Bases: TTNTimeEvolution

The general abstract class of a TDVP algorithm.

Subclasses the general time evolution for tree tensor networks.

initial_state

The initial state of the system.

Type:

TreeTensorNetworkState

hamiltonian

The Hamiltonian under which to time-evolve the system.

Type:

TTNO

time_step_size

The size of one time-step.

Type:

float

final_time

The final time until which to run the evolution.

Type:

float

operators

Operators to be measured during the time-evolution.

Type:

Union[TensorProduct, List[TensorProduct]]

update_path

The order in which the nodes are updated.

Type:

List[str]

orthogonalisation_path

The path along which the TTNS has to be orthogonalised between each node update.

Type:

List[List[str]]

partial_tree_cache

A dictionary to hold already contracted subtrees of the TTNS.

Type:

PartialTreeCacheDict

update_tree_cache(node_id: str, next_node_id: str)

Updates a tree tensor for given node identifiers.

Updates the tree cache tensor that ends in the node with identifier node_id and has open legs pointing towards the neighbour node with identifier next_node_id.

Parameters:
  • node_id (str) – The identifier of the node to which this cache corresponds.

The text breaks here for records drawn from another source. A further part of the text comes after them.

-- ==== Sys2Proof/Machine/Blowfish.lean ====
section
/-! DEFINITION. The Blowfish engine (40_blowfish.md): F, the round, Encrypt, and the BF_* commands. -/

namespace Sys2Proof.Machine

/-- `F(x)` (R140). -/
def CipherState.f (c : CipherState) (x : Word) : Word :=
  ((c.getS 0 (x.extractLsb' 24 8).toFin + c.getS 1 (x.extractLsb' 16 8).toFin) ^^^
    c.getS 2 (x.extractLsb' 8 8).toFin) + c.getS 3 (x.extractLsb' 0 8).toFin

/-- Feistel round `i` on the halves (L, R) (R141). -/
def CipherState.round (c : CipherState) (i : Fin 16) (lr : Word × Word) : Word × Word :=
  let l := lr.1 ^^^ c.getP (i.castLE (by decide))
  let r := lr.2 ^^^ c.f l
  (r, l)

/-- `Encrypt(L, R)` (R142): 16 rounds, the half-swap undone, then P[16] into R and P[17] into L. -/
def CipherState.encrypt (c : CipherState) (lr : Word × Word) : Word × Word :=
  let x := (List.finRange 16).foldl (fun x i => c.round i x) lr
  (x.2 ^^^ c.getP 17, x.1 ^^^ c.getP 16)

/-! ## Commands -/

/-- BF_INIT (R150). -/
def bfInit (e : Engine) : Except ErrorCode Engine := .ok (e.withCipher seed true)

/-- BF_ENCRYPT (R151). -/
def bfEncrypt (e : Engine) : Except ErrorCode Engine :=
  if e.stateValid = false then .error .stateNotInitialized
  else
    let out := e.cipher.encrypt (e.dataL, e.dataR)
    .ok { e with dataL := out.1, dataR := out.2 }

/-- BF_DISCARD (R152). -/
def bfDiscard (e : Engine) : Except ErrorCode Engine := .ok e.discard

def execBfInit (s : State) : Result := complete s (bfInit s.eng)

def execBfEncrypt (s : State) : Result := complete s (bfEncrypt s.eng)

def execBfDiscard (s : State) : Result := complete s (bfDiscard s.eng)

end Sys2Proof.Machine
end

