-- ==== Sys2Proof/Tests/Slice0.lean ====
section
/-! SUPPORT. Tests. Expected values are those of 30_encoding.md R102 and R110 to R112, 40_blowfish.md R150 and
95_test_vectors.md L1 to L3, named at each group; then a witness for the hypotheses of each statement. -/

open Sys2Proof Sys2Proof.Machine

/-! ## Helpers -/

namespace Sys2Proof.Tests

/-- The character codes of a string. -/
def text (s : String) : List Byte := s.toList.map chr

/-- An instance alone, no host and no choice of the scheduler. -/
def st (e : Engine) : State := ⟨e, [], []⟩

/-- Right after BF_INIT: P and S are the seed. -/
def seeded : Engine := Engine.reset.withCipher seed true

/-- `LOADSTR`, `LOADKEY`, `LOADBYTES`, `LOADSALT` on an instance. -/
def withStr (s : List Byte) (e : Engine) : Engine := { e with strIn := padTo 64 s, strInLen := BitVec.ofNat 8 s.length }
def withKey (s : List Byte) (e : Engine) : Engine := { e with key := padTo 72 s, keyLen := BitVec.ofNat 8 s.length }
def withBytes (s : List Byte) (e : Engine) : Engine := { e with bytes := padTo 48 s, bytesLen := BitVec.ofNat 8 s.length }
def withSalt (s : List Byte) (e : Engine) : Engine := { e with salt := padTo 16 s }

/-- The bytes 00 to 0F, and the salt of L1.10. -/
def salt0F : List Byte := [0, 1, 2, 3, 4, 5, 6, 7, 8, 9, 10, 11, 12, 13, 14, 15]
def saltTest : List Byte :=
  [0xBD, 0xC5, 0xAF, 0xFE, 0x83, 0xD2, 0x3C, 0x14, 0x06, 0x2E, 0xC2, 0x56, 0x4B, 0x2F, 0x63, 0x1B]

/-- The state one step on; the state itself where the machine stops. -/
def stepped (s : State) : State :=
  match step s with
  | .next t => t
  | .fault _ => s
  | .refused _ => s

/-- The instance that the word `w`, issued on `e`, leaves after one step. -/
def issueAndStep (w : Nat) (e : Engine) : Engine := (stepped ((st e).withFetchWord 32 w)).eng

/-- STATUS after that step, and STR_OUT[0..STR_OUT_LEN). -/
def statusAfter (w : Nat) (e : Engine) : Word := (issueAndStep w e).statusWord
def strOutAfter (w : Nat) (e : Engine) : List Byte :=
  firstBytes (issueAndStep w e).strOut (issueAndStep w e).strOutLen.toNat

end Sys2Proof.Tests

open Sys2Proof.Tests

/-! ## WellFormed: each check refuses an ill-formed term -/

theorem test_wellFormed_refuses_rng_without_port : Instr.wellFormedOn false (.saltGen true) = false := by decide
theorem test_wellFormed_takes_rng_with_port : Instr.wellFormedOn true (.saltGen true) = true := by decide
theorem test_wellFormed_takes_every_other_command :
    ∀ i ∈ [Instr.bfInit, .bfEncrypt, .bfDiscard, .eksExpandSk, .eksExpandK, .eksExpandS, .eksSetup, .r64Encode,
      .r64Decode, .xlatToBcrypt, .xlatToStd, .saltGen false, .saltParse, .bcDigest, .bcHash, .bcCheck],
      i.wellFormedOn false = true := by decide
theorem test_program_refuses_byte_write :
    hostProgramWellFormed [.wr .cost (.lit 0) 1 (.lit 4)] = false := by decide
theorem test_program_refuses_halfword_read :
    hostProgramWellFormed [.rd .status (.lit 0) 2 0] = false := by decide
theorem test_program_refuses_missing_label_bnz : hostProgramWellFormed [.label 1, .bnz 0 1 2] = false := by decide
theorem test_program_refuses_missing_label_bnez : hostProgramWellFormed [.label 1, .bnez 0 2] = false := by decide
theorem test_program_takes_wait : hostProgramWellFormed (run .bfInit 1 0) = true := by decide

/-! ## Decode: each command's word, written out from the table of R102; R103, R104 for the rest -/

theorem test_decode_bfInit : decode 0b0000_0001#32 = .ok .bfInit := by decide
theorem test_decode_bfEncrypt : decode 0b0000_0010#32 = .ok .bfEncrypt := by decide
theorem test_decode_bfDiscard : decode 0b0000_0011#32 = .ok .bfDiscard := by decide
theorem test_decode_eksExpandSk : decode 0b0001_0000#32 = .ok .eksExpandSk := by decide
theorem test_decode_eksExpandK : decode 0b0001_0001#32 = .ok .eksExpandK := by decide
theorem test_decode_eksExpandS : decode 0b0001_0010#32 = .ok .eksExpandS := by decide
theorem test_decode_eksSetup : decode 0b0001_0011#32 = .ok .eksSetup := by decide
theorem test_decode_r64Encode : decode 0b0010_0000#32 = .ok .r64Encode := by decide
theorem test_decode_r64Decode : decode 0b0010_0001#32 = .ok .r64Decode := by decide
theorem test_decode_xlatToBcrypt : decode 0b0010_0010#32 = .ok .xlatToBcrypt := by decide
theorem test_decode_xlatToStd : decode 0b0010_0011#32 = .ok .xlatToStd := by decide
theorem test_decode_saltGen : decode 0b0_0010_0100#32 = .ok (.saltGen false) := by decide
theorem test_decode_saltGen_rng : decode 0b1_0010_0100#32 = .ok (.saltGen true) := by decide
theorem test_decode_saltParse : decode 0b0010_0101#32 = .ok .saltParse := by decide
theorem test_decode_bcDigest : decode 0b0011_0000#32 = .ok .bcDigest := by decide
theorem test_decode_bcHash : decode 0b0011_0001#32 = .ok .bcHash := by decide
theorem test_decode_bcCheck : decode 0b0011_0010#32 = .ok .bcCheck := by decide
theorem test_decode_rejects : decode 0#32 = .error .unknownOpcode ∧ decode 0x04#32 = .error .unknownOpcode ∧
    decode 0x101#32 = .error .rngNotAllowed ∧ decode 0x201#32 = .error .reservedBits ∧
    decode 0x80000001#32 = .error .reservedBits ∧ decode 0x324#32 = .error .reservedBits := by decide

/-! ## Tables: R110, R111, R150, R250 -/

theorem test_bcAlpha : bcAlpha = text "./ABCDEFGHIJKLMNOPQRSTUVWXYZabcdefghijklmnopqrstuvwxyz0123456789" := by
  decide +kernel
theorem test_stdAlpha : stdAlpha = text "ABCDEFGHIJKLMNOPQRSTUVWXYZabcdefghijklmnopqrstuvwxyz0123456789+/" := by
  decide +kernel
theorem test_ctext : ctext = text "OrpheanBeholderScryDoubt" ∧ ctextWord 0 = 0x4F727068 ∧ ctextWord 1 = 0x65616E42 ∧
    ctextWord 2 = 0x65686F6C ∧ ctextWord 3 = 0x64657253 ∧ ctextWord 4 = 0x63727944 ∧ ctextWord 5 = 0x6F756274 := by
  decide

/-! ## Blowfish: L2.1 -/

theorem test_f_on_seed : seed.f 0x01020304 = 0x3CEDFF8C ∧ seed.f 0xFFFFFFFF = 0x452C2867 := by decide +kernel
theorem test_round_on_seed : seed.round 0 (0, 0) = (0xDB2F9C4E, 0x243F6A88) := by decide +kernel
theorem test_bfEncrypt_on_seed :
    let e := issueAndStep 0x02 { seeded with dataL := 0x01234567, dataR := 0x89ABCDEF }
    (e.dataL, e.dataR) = (0x738E078D, 0x4C8703A6) ∧ e.statusWord = 0x00020006 := by decide +kernel
theorem test_bfEncrypt_from_reset : statusAfter 0x02 Engine.reset = 0x00020902 := by decide
theorem test_bfInit : statusAfter 0x01 Engine.reset = 0x00010006 ∧
    ((issueAndStep 0x01 Engine.reset).memRead 0x0444).1 = 0x8979FB1B ∧
    ((issueAndStep 0x01 Engine.reset).memRead 0x1FFC).1 = 0x3AC372E6 := by decide +kernel
theorem test_bfDiscard : statusAfter 0x03 seeded = 0x00030002 ∧
    ((issueAndStep 0x03 seeded).memRead 0x0400).1 = 0 := by decide +kernel

/-! ## Eks schedule: L2.3, L2.4. P[17] comes after 9 chained encryptions and 18 mixed salt words. -/

theorem test_streamWord : (streamWord (text "ABCDE") 0).1 = 0x41424344 ∧
    (streamWord (text "ABCDE") (streamWord (text "ABCDE") 0).2).1 = 0x45414243 ∧
    (streamWord (text "a" ++ [0]) 0).1 = 0x61006100 := by decide
theorem test_expandKey_sk_P17 :
    ((List.finRange 9).foldl (Running.stepP (some salt0F))
      ⟨keyIntoP (withKey (text "abc") Engine.reset).pwKey seed, 0, 0, 0⟩).c.getP 17 = 0x7AB842A9 := by
  decide +kernel
theorem test_eksExpandSk_invalid_state : statusAfter 0x10 Engine.reset = 0x00100902 := by decide
theorem test_eksExpandK_length_before_state :
    statusAfter 0x11 { Engine.reset with keyLen := 73 } = 0x00110502 := by decide
theorem test_eksExpandS_invalid_state : statusAfter 0x12 Engine.reset = 0x00120902 := by decide
theorem test_eksSetup_cost_3 : statusAfter 0x13 { Engine.reset with cost := 3 } = 0x00130602 := by decide
theorem test_eksSetup_checks_in_order : statusAfter 0x13 { Engine.reset with cost := 32 } = 0x00130402 ∧
    statusAfter 0x13 { Engine.reset with cost := 32, keyLen := 73 } = 0x00130502 := by decide

/-! ## Radix-64 and alphabets: L2.6, L2.7 -/

theorem test_r64Encode : strOutAfter 0x20 (withBytes [1, 2, 3, 4] Engine.reset) = text ".OGB/." ∧
    strOutAfter 0x20 (withBytes salt0F Engine.reset) = text "..CA.uOD/eaGAOmJB.yMBu" := by decide +kernel
theorem test_r64Encode_limit : strOutAfter 0x20 (withBytes (List.replicate 48 0xFF) Engine.reset) =
      List.replicate 64 (chr '9') ∧
    statusAfter 0x20 { Engine.reset with bytesLen := 49 } = 0x00200502 := by decide +kernel
theorem test_r64Decode_ignores_unused_bits : (issueAndStep 0x21 (withStr (text "taUt9mNQN/OEJqHUQw7hEv") Engine.reset)).bytes =
    padTo 48 saltTest := by decide +kernel
theorem test_r64Decode_checks_in_order : statusAfter 0x21 (withStr (text "ab_c.") Engine.reset) = 0x00210802 ∧
    statusAfter 0x21 (withStr (text "ab==") Engine.reset) = 0x00210702 := by decide +kernel
theorem test_xlatToBcrypt : strOutAfter 0x22 (withStr (text "AZaz09+/") Engine.reset) = text ".XYxy789" ∧
    statusAfter 0x22 (withStr (text "+/==") Engine.reset) = 0x00220702 := by decide +kernel
theorem test_xlatToStd : strOutAfter 0x23 (withStr (text "./AZaz09") Engine.reset) = text "ABCbc12/" ∧
    statusAfter 0x23 (withStr (text "+/==") Engine.reset) = 0x00230702 := by decide +kernel

/-! ## Salt strings: L2.8, L2.10 -/

theorem test_saltGen : strOutAfter 0x24 (withSalt saltTest { Engine.reset with cost := 6 }) =
    text "$2b$06$taUt9mNQN/OEJqHUQw7hEu" := by decide +kernel
theorem test_saltGen_cost : statusAfter 0x24 { Engine.reset with cost := 32 } = 0x00240402 ∧
    statusAfter 0x24 { Engine.reset with cost := 3 } = 0x00240602 := by decide
theorem test_saltParse :
    let e := issueAndStep 0x25 (withStr (text "$2a$06$taUt9mNQN/OEJqHUQw7hEuHmqdNbKkdT1LC54VcV4TLM6ctI6XI4C") Engine.reset)
    e.minor = 0x61 ∧ e.cost = 6 ∧ e.salt = padTo 16 saltTest ∧ e.statusWord = 0x00250002 := by decide +kernel
theorem test_saltParse_stages : statusAfter 0x25 (withStr (text "$2b10$salt_string_that_is_22_chars") Engine.reset) = 0x00250102 ∧
    statusAfter 0x25 (withStr (text "#2b$10$......................") Engine.reset) = 0x00250202 ∧
    statusAfter 0x25 (withStr (text "$2b$32$......................") Engine.reset) = 0x00250302 ∧
    statusAfter 0x25 (withStr (text "$2b$10$short") Engine.reset) = 0x00250102 ∧
    statusAfter 0x25 (withStr (text "$2b$10$salt_string_that_is_22") Engine.reset) = 0x00250702 ∧
    statusAfter 0x25 { Engine.reset with strInLen := 61 } = 0x00250502 := by decide +kernel

/-! ## Digest and hash commands: L1.6 to L1.8, L2.5, L2.9, L2.11 -/

theorem test_bcDigest_invalid_state : statusAfter 0x30 Engine.reset = 0x00300902 := by decide
theorem test_bcHash_errors : statusAfter 0x31 (withStr (text "*1b$10$salt_string_that_is_22") Engine.reset) = 0x00310202 ∧
    statusAfter 0x31 (withStr (text "$2b$xx$salt_stri") Engine.reset) = 0x00310302 := by decide +kernel
theorem test_bcHash_from_reset : statusAfter 0x31 Engine.reset = 0x00310102 ∧
    statusAfter 0x31 { Engine.reset with keyLen := 73 } = 0x00310502 := by decide
theorem test_bcCheck_errors : statusAfter 0x32 (withStr (text "$2a$06$taUt9mNQN/OEJ") Engine.reset) = 0x00320102 ∧
    statusAfter 0x32 (withStr (text "$2c$10$salt_string_that_is_22") Engine.reset) = 0x00320302 := by decide +kernel

/-! ## The host port: L2.12 and program 5 -/

theorem test_illegal_words : statusAfter 0 Engine.reset = 0x00000A02 ∧ statusAfter 0x101 Engine.reset = 0x00010A02 ∧
    statusAfter 0x80000001 Engine.reset = 0x00010A02 ∧ statusAfter 4 Engine.reset = 0x00040A02 := by decide
theorem test_reset_reads : (Engine.reset.memRead 0x0000).1 = 0x42435259 ∧ (Engine.reset.memRead 0x0008).1 = 0 ∧
    (Engine.reset.memRead 0x0030).1 = 0 ∧ (Engine.reset.memRead 0x0448).1 = 0 := by decide
theorem test_key_word_is_big_endian : (Engine.reset.memWrite 0x0040 0x74657374).key = padTo 72 (text "test") ∧
    (Engine.reset.memWrite 0x001C 0x00000148).keyLen = 72 ∧ (Engine.reset.memWrite 0x0018 0x62).minor = 0 := by decide
/-- Busy write, then the completion step, then clearing WERR. -/
theorem test_busy_write :
    let e := ((seeded.memWrite 0x0004 0x02).memWrite 0x000C 0x12345678)
    let t := (stepped (st e)).eng
    e.statusWord = 0x00020015 ∧ e.dataL = 0 ∧ t.statusWord = 0x00020016 ∧ t.dataL = 0x706D9FCC ∧
      (t.memWrite 0x0008 0x10).statusWord = 0x00020006 := by decide +kernel
/-- A host program's access of another width is refused by name; a WR line stores; an unbound name faults. -/
theorem test_host_width :
    step ⟨Engine.reset, [⟨[.wr .cost (.lit 0) 2 (.lit 4)], 0, []⟩], []⟩ = .refused (.accessWidth 2) := rfl
theorem test_host_outside_window :
    step ⟨Engine.reset, [⟨[.wr (.raw 0x2000) (.lit 0) 4 (.lit 4)], 0, []⟩], []⟩ = .refused (.outsideWindow 0x2000) := rfl
theorem test_host_line :
    step ⟨Engine.reset, [⟨[setCost 10], 0, []⟩], []⟩ =
      .next ⟨{ Engine.reset with cost := 10 }, [⟨[setCost 10], 1, []⟩], []⟩ := rfl
theorem test_host_unbound_name :
    step ⟨Engine.reset, [⟨[.dec 7], 0, []⟩], []⟩ = .fault (.hostNameUnbound 7) := rfl
/-- The model's choice of log 14: a label that stands twice is its first occurrence. -/
theorem test_host_repeated_label :
    step ⟨Engine.reset, [⟨[.label 1, .label 1, .bnez 7 1], 2, [(7, 2)]⟩], []⟩ =
      .next ⟨Engine.reset, [⟨[.label 1, .label 1, .bnez 7 1], 0, [(7, 2)]⟩], []⟩ := rfl
theorem test_host_unknown_label :
    step ⟨Engine.reset, [⟨[.bnez 7 1], 0, [(7, 2)]⟩], []⟩ = .fault (.hostLabelUnknown 1) := rfl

  • next_node_id (str) – The identifier of the node to which the open legs of the tensor point.

pytreenet.time_evolution.tdvp_algorithms.twositetdvp module

Implements the mother class for all two-site TDVP algorithms.

This class mostly contains functions to contract the effective Hamiltonian and to update the sites in the two site scheme.

class pytreenet.time_evolution.tdvp_algorithms.twositetdvp.TwoSiteTDVP(initial_state: TreeTensorNetworkState, hamiltonian: TreeTensorNetworkOperator, time_step_size: float, final_time: float, operators: TensorProduct | List[TensorProduct], svd_parameters: SVDParameters | None = None, config: TTNTimeEvolutionConfig | None = None)

Bases: TDVPAlgorithm

The two site TDVP algorithm.

It contracts two sites and updates them at the same time before splitting them using an SVD with truncation.

svd_parameters

Contains values for the SVD truncation.

static create_two_site_id(node_id: str, next_node_id: str) str

Create the identifier of a two site node obtained from contracting the two note with the input identifiers.